Photo by Kristen Shattuck


The most Peter Pan–ish of rock & roll music, punk rock faces an eternal conundrum: how to grow old gracefully, stroking those three (or four, or even five) perfect chords over frenzy and more frenzy. When one’s métier is “loud and snotty,” it stands to reason that “young” would still fit in that trilogy of pertinent adjectives. But if you’ve ever suffered through the umpteenth version of the U.K. Subs, or whatever antique hardcore band decides to grace us with an H.B. Strut down memory lane, you know aged punk and its adepts ain’t pretty.


Kim Shattuck’s Muffs, a vehicle for the screamin’ former Pandora, were never doctrinaire punk or even pop-punk, which is why they can get away with breaking the mold on their fifth disc, Really Really Happy. The Muffs’ assaultive early work used punkish energy and the chaotic liberation of mondo-distortion to cleverly disguise a purist’s sense of melody right out of the middle ’60s, but without the rigid trappings of a retro band. At this late date, Shattuck, bassist Ronnie Barnett and drummer Roy McDonald dispense completely with the kind of out-of-control roar that made their first gigs a revelation (and a mess), and replace it with a peculiar kind of honest grandeur.
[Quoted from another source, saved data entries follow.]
-- ==== Sys2Proof/Machine/MotOps.lean ====
section
/-! DEFINITION. Stepper axes and encoders (R480 to R511). -/
namespace Sys2Proof.Machine

/-- Axis `m` beside its registers. -/
def State.mx (s : State) (m : Nat) : MotAx := Sparse.get {} s.mot.axes m
/-- An axis replaced. -/
def State.setMx (s : State) (m : Nat) (x : MotAx) : State := { s with mot := { s.mot with axes := Sparse.put {} s.mot.axes m x } }
/-- Encoder channel `e` beside its registers. -/
def State.en (s : State) (e : Nat) : EncSt := Sparse.get {} s.mot.encs e
/-- A channel replaced. -/
def State.setEn (s : State) (e : Nat) (x : EncSt) : State := { s with mot := { s.mot with encs := Sparse.put {} s.mot.encs e x } }

/-- Axis states (R509). -/
def mtOff : Nat := 0
/-- See `mtOff`. -/
def mtHold : Nat := 1
/-- See `mtOff`. -/
def mtMove : Nat := 2
/-- See `mtOff`. -/
def mtVel : Nat := 3
/-- See `mtOff`. -/
def mtStopping : Nat := 4
/-- See `mtOff`. -/
def mtHoming : Nat := 5
/-- See `mtOff`. -/
def mtStalled : Nat := 6

/-- The state of an axis. -/
def State.motState (s : State) (m : Nat) : Nat := s.get (MOT_AX_STAT_STATE m)
/-- The axis is at rest. -/
def State.motRest (s : State) (m : Nat) : Bool := let c := s.motState m; c == mtOff || c == mtHold || c == mtStalled
/-- The block runs. -/
def State.motLive (s : State) : Bool := !s.heldInReset 134 && s.rst.phase == .off

/-- An axis takes a state; MOT_STAT.DRVON follows (R507). -/
def State.setMotState (s : State) (m c : Nat) : State :=
  let t := s.set (MOT_AX_STAT_STATE m) c
  t.set MOT_STAT_DRVON (b2n ((List.range 6).any (fun k => t.motState k != mtOff)))

/-- The mode permits drivers; accepts every command (R481). -/
def motDriverMode (c : Nat) : Bool := decide (2 ≤ c) && c != mTest && c != mLowPower
/-- See `motDriverMode`. -/
def motFullMode (c : Nat) : Bool := c == mConfigure || c == mIdle || c == mRecoat

/-- Position and speed as the registers show them. -/
def State.motShow (s : State) (m : Nat) : State :=
  let x := s.mx m
  (s.set (MOT_AX_POS_VALUE m) (enc 32 (roundUp x.p))).set (MOT_AX_VEL_VALUE m) (enc 32 (roundUp x.v))

/-- The position in whole µsteps. -/
def MotAx.pos (x : MotAx) : Int := roundUp x.p

/-- An axis's drivers go off (R481, R497). -/
def State.motOff (s : State) (m : Nat) : State :=
  let x := s.mx m
  let s1 := if s.motState m = mtOff then s
    else ((s.setMx m { p := (x.pos : Rat), updAt := s.beat, restAt := s.beat }).setMotState m mtOff).set (MOT_AX_STAT_HPHASE m) 0
  (if s.flag (MOT_AX_CTL_EN m) then (s1.set (MOT_AX_STAT_POSVALID m) 0).set (MOT_AX_STAT_HOMED m) 0 else s1).motShow m

/-- Every axis's drivers off. -/
def State.motAllOff (s : State) : State := (List.range 6).foldl (fun t m => t.motOff m) s
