-- ==== Sys2Proof/Machine/CalControl.lean ====
section
/-! DEFINITION. Calibre's control instructions that take effect at issue: BR, CALL, RET, LOOP (R111 to R114). -/
namespace Sys2Proof.Machine

/-- The layout of BR and CALL is broken (R111). -/
def branchIllegal (w : Nat) (call : Bool) : Bool :=
  isLong w || (call && dirty w 55 52) || dirty w 51 47 || dirty w 41 32 || (if bit w 56 then dirty w 31 0 else dirty w 46 42)

/-- The target of BR and CALL (R111), none where it raises ALIGN, with the offending target. -/
def State.branchTarget (s : State) (n pc w : Nat) : Except Nat Nat :=
  if bit w 56 then
    let g := s.g n (bits w 46 42)
    let a := (s.pbase n + g) % 2 ^ 40
    if g % 8 = 0 then .ok a else .error a
  else .ok (branchTo pc (bits w 31 0))

/-- R111: BR. An indirect target that is no multiple of 8 raises ALIGN whether the branch is taken or not. -/
def execBr (n : Unit24) (b : BitVec 58) (s : State) : Host.Outcome State Fault Refusal :=
  let n := n.val
  let w := wordOf b
  .next (s.begin.issue n (instrWords 0x28 w 0) (branchIllegal w false) (fun t =>
    match t.branchTarget n (s.pc n) w with
    | .error a => .exc exAlign a
    | .ok a => .ok (if t.condHolds n (bits w 55 52) then t.setPc n a else t))).settle

/-- R111: CALL. -/
def execCall (n : Unit24) (b : BitVec 58) (s : State) : Host.Outcome State Fault Refusal :=
  let n := n.val
  let w := wordOf b
  .next (s.begin.issue n (instrWords 0x29 w 0) (branchIllegal w true) (fun t =>
    match t.branchTarget n (s.pc n) w with
    | .error a => .exc exAlign a
    | .ok a =>
      let d := t.get (ESC_SW_DEPTH n)
      if 16 ≤ d then .exc exStack 0
      else .ok (((t.setPair (ESC_RSTK_LO_VALUE n d) (ESC_RSTK_HI_VALUE n d) ((s.pc n + 8) % 2 ^ 40)).set (ESC_SW_DEPTH n) (d + 1)).setPc
        n a))).settle

/-- R113: RET. -/
def execRet (n : Unit24) (b : BitVec 58) (s : State) : Host.Outcome State Fault Refusal :=
  let n := n.val
  let w := wordOf b
  .next (s.begin.issue n (instrWords 0x2A w 0) (dirty w 57 0) (fun t =>
    let d := t.get (ESC_SW_DEPTH n)
    if d = 0 then .exc exStack 0
    else
      let a := t.pair (ESC_RSTK_LO_VALUE n (d - 1)) (ESC_RSTK_HI_VALUE n (d - 1))
      .ok (((t.setPair (ESC_RSTK_LO_VALUE n (d - 1)) (ESC_RSTK_HI_VALUE n (d - 1)) 0).set (ESC_SW_DEPTH n) (d - 1)).setPc n a))).settle

/-- R114: LOOP. -/
def execLoop (n : Unit24) (b : BitVec 58) (s : State) : Host.Outcome State Fault Refusal :=
  let n := n.val
  let w := wordOf b
  let c := bits w 46 42
  .next (s.begin.issue n (instrWords 0x2B w 0) (isLong w || dirty w 56 47 || dirty w 41 32) (fun t =>
    if c = 0 then .exc exOperand 0
    else
      let r := (t.g n c + 2 ^ 32 - 1) % 2 ^ 32
      let t1 := t.setG n c r
      .ok (if r = 0 then t1 else t1.setPc n (branchTo (s.pc n) (bits w 31 0))))).settle

end Sys2Proof.Machine
end

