-- ==== Sys2Proof/Certificates/Slice0/Obligations.lean ====
section
/-! DEFINITION. The statements for the provers. Every result statement gives the next state in full (an equation), so that
what a command leaves unchanged is said with it: `s.begin` is the state a command starts from (the record of the last answer
cleared) and `settle` carries out what an assertion of a fault source entails (R561). -/

section
open Sys2Proof Sys2Proof.Machine

/-- For every command c and state s, the step of s with c at the front of its queue is exec of c on s with the queue's
rest; with an empty queue the step answers the state one beat later (the model's choice, log entry 1). -/
def Obligations.StepRunsTheFrontCommand : Prop :=
  (∀ (c : Instr) (l : List Instr) (s : State), step { s with pending := c :: l } = exec c { s with pending := l }) ∧
  (∀ (s : State), s.pending = [] → step s = .next s.tick)

/-- In State.reset no command waits, memory and the NV array list nothing and are in canonical form, every register field
reads its reset value but DIAL_STAT.BUSY (a dial clear is under way), the mode is the reset value of
SYS_MODE_STAT.MODE, the block is in its Load phase, and no laser emits. That the state stands in Load after the
internal reset is the model's choice (log entry 4). -/
def Obligations.ResetStateHolds : Prop :=
  State.reset.pending = [] ∧ State.reset.mem = [] ∧ State.reset.nv = [] ∧ State.reset.inForm = true ∧
  (∀ (f : Fld), f.key ≠ DIAL_STAT_BUSY.key → State.reset.get f = f.rst) ∧ State.reset.flag DIAL_STAT_BUSY = true ∧
  State.reset.modeCode = 0 ∧ State.reset.rst.phase = .loading ∧ State.reset.lasersOff = true

/-- For every command c and every state s whose memory and NV array are in canonical form, exec c s is neither a fault nor
a refusal: it answers a next state, whose queue is that of s and whose memory and NV array are in canonical form
again. -/
def Obligations.EveryCommandAnswersAndKeepsForm : Prop :=
  ∀ (c : Instr) (s : State), s.memWf = true →
    ∃ t : State, exec c s = .next t ∧ t.pending = s.pending ∧ t.memWf = true

/-- For every state s whose memory and NV array are in canonical form, the step answers a next state; its queue is the
queue of s without the front command (empty where it was empty), and its memory and NV array are in canonical form. -/
def Obligations.EveryStepKeepsForm : Prop :=
  ∀ (s : State), s.memWf = true →
    ∃ t : State, step s = .next t ∧ t.pending = s.pending.tail ∧ t.memWf = true

/-- Losing and regaining a clock reference, the power-on reset and the reset requests act as written. For each of
REFA_FAULT, REFA_RESTORED, REFB_FAULT, REFB_RESTORED, POWER_ON_RESET, SUPPLY_RESET, RESET_N_INPUT, PCIE_HOT_RESET,
BACKUP_DOMAIN_LOSS: under the conditions on the state and the operands written before it, `exec` answers a next state,
and it is the one written out (or, where the statement names facts of it, one of which those facts hold). -/
def Obligations.ResetAndReferenceLoss : Prop :=
  -- REFA_FAULT (R37)
  (∀ (s : State), s.restful = true → s.modeCode = mHalted → s.mode.trans = none → s.mode.pend = none → s.tame 0 = true → ∃
    t, exec .refaFault s = .next t ∧ t.rst.refaBad = true ∧ t.modeCode = mHalted) ∧
  -- REFA_RESTORED (R37)
  (∀ (s : State), s.restful = true → exec .refaRestored s = .next
    ({ s.begin with rst := { s.rst with refaBad := false } }.lower 0)) ∧
  -- REFB_FAULT (R37)
  (∀ (s : State), s.restful = true → s.mild 1 = true → (∀ p, p < 4 → s.portUp p = false) → s.flag HP_STAT_LINKUP = false →
    exec .refbFault s = .next (((((((({ s.begin with rst := { s.rst with refbBad := true } }.raise 1).skPortDown
    0).skPortDown 1).skPortDown 2).skPortDown 3).set HP_STAT_LINKUP 0).set HP_STAT_SPEED 0).set HP_STAT_WIDTH 0)) ∧
  -- REFB_RESTORED (R37)
  (∀ (s : State), s.restful = true → (∀ p, p < 4 → s.flag (SKZ_PCTL_EN p) = false) → exec .refbRestored s = .next
    ({ s.begin with rst := { s.rst with refbBad := false } }.lower 1)) ∧
  -- POWER_ON_RESET (R528)
  (∀ (s : State), s.rst.phase = .off → ∃ t, exec (.powerOnReset true) s = .next t ∧ t.rst.phase = .driven ∧ t.get
    SYS_RST_CAUSE_CAUSE = 1 ∧ t.rst.reach = 2) ∧
  -- SUPPLY_RESET (R528)
  (∀ (s : State) (rr : Fin 8) (mv : BitVec 12), rr.val ≠ 7 → s.supervised rr.val = true → mv.toNat < s.rstLevel rr.val →
    s.rst.phase = .off → ∃ t, exec (.supplyReset rr true mv) s = .next t ∧ t.rst.phase = .driven ∧ t.get SYS_RST_CAUSE_CAUSE
    = 2 ∧ t.rst.reach = 2) ∧
  -- RESET_N_INPUT (R530)
  (∀ (s : State), s.modeCode ≠ mLowPower → s.rst.phase = .off → ∃ t, exec (.resetNInput true) s = .next t ∧ t.rst.phase =
    .driven ∧ t.get SYS_RST_CAUSE_CAUSE = 4 ∧ t.rst.reach = 1) ∧
  -- PCIE_HOT_RESET (R528)
  (∀ (s : State), s.flag SYS_RST_CFG_HOTRST = true → s.rst.phase = .off → ∃ t, exec (.pcieHotReset true) s = .next t ∧
    t.rst.phase = .driven ∧ t.get SYS_RST_CAUSE_CAUSE = 64 ∧ t.rst.reach = 1) ∧
  -- BACKUP_DOMAIN_LOSS (R528)
  (∀ (s : State), s.rst.phase = .off → ∃ t, exec (.backupDomainLoss true) s = .next t ∧ t.rst.phase = .driven ∧ t.get
    SYS_RST_CAUSE_CAUSE = 256 ∧ t.rst.reach = 3)
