-- ==== Sys2Proof/Laws/Kept.lean ====
section
/-! SUPPORT. What no command touches by accident: the queue of commands, memory and the NV array. -/
namespace Sys2Proof.Machine

/-- The queue, memory and the NV array of a state. -/
def State.kept (s : State) : List Instr × List Host.Cell × List Host.Cell := (s.pending, s.mem, s.nv)

theorem State.kept_mk (a0 a1 a2 a3 a4 a5 a6 a7 a8 a9 a10 a11 a12 a13 a14 a15 a16 a17 a18 a19 a20 a21 a22 a23 a24 a25 a26 a27 a28 a29 a30 a31 a32 a33 a34 a35 a36 a37 a38 a39) : State.kept ⟨a0, a1, a2, a3, a4, a5, a6, a7, a8, a9, a10, a11, a12, a13, a14, a15, a16, a17, a18, a19, a20, a21, a22, a23, a24, a25, a26, a27, a28, a29, a30, a31, a32, a33, a34, a35, a36, a37, a38, a39⟩ = (a0, a8, a9) := rfl

theorem State.kept_eta (s : State) : (s.pending, s.mem, s.nv) = s.kept := rfl

theorem State.kept_foldl {α : Type} (f : State → α → State) (h : ∀ s x, (f s x).kept = s.kept) (l : List α) (s : State) :
    (l.foldl f s).kept = s.kept := by
  induction l generalizing s with
  | nil => rfl
  | cons x l ih => rw [List.foldl_cons, ih, h]

/-- The queue is `q`, memory and the NV array are in canonical form. -/
def Form (q : List Instr) (k : List Instr × List Host.Cell × List Host.Cell) : Prop :=
  k.1 = q ∧ Memory.wf k.2.1 = true ∧ Memory.wf k.2.2 = true

theorem Form.foldl {α : Type} {q : List Instr} (f : State → α → State) (hf : ∀ s x, Form q s.kept → Form q (f s x).kept)
    (l : List α) (s : State) (h : Form q s.kept) : Form q (l.foldl f s).kept := by
  induction l generalizing s with
  | nil => exact h
  | cons x l ih => exact ih _ (hf _ _ h)

theorem Form.fold {α β : Type} {q : List Instr} (π : β → State) (f : β → α → β)
    (hf : ∀ b x, Form q (π b).kept → Form q (π (f b x)).kept) (l : List α) (b : β) (h : Form q (π b).kept) :
    Form q (π (l.foldl f b)).kept := by
  induction l generalizing b with
  | nil => exact h
  | cons x l ih => exact ih _ (hf _ _ h)

theorem Form.same {q : List Instr} {s t : State} (e : t.kept = s.kept) (h : Form q s.kept) : Form q t.kept := by
  rw [e]; exact h

theorem Form.ite {q : List Instr} {c : Prop} [Decidable c] {s t : State} (hs : Form q s.kept) (ht : Form q t.kept) :
    Form q (if c then s else t).kept := by
  split
  · exact hs
  · exact ht

end Sys2Proof.Machine
end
“I wrote all of the songs from moods, to try to sort things out, instead of about specific things,” says Shattuck. “If I was up, the song would be up.” The old Muffs material, cheerful or miserable, always ran at full tilt. Freed from the constraints of punk orthodoxy, the record breathes, and the songs feel fleshed out, not bashed out.


From the precisely sung opener, “Freak Out,” through the unabashed love song “A Little Luxury” (from the singer to her husband, surely a sign of maturity, especially as it’s the most fully realized tune) to the upbeat title track, this is not the 1992 model by any stretch. While some might miss the quartet who punched out one another onstage at Raji’s, there is still much vintage Muffery, especially in the insanely catchy “The Whole World,” which works a bemused take on sociopathy similar to the Muffs’ first Warner Bros. single, “Lucky Guy.”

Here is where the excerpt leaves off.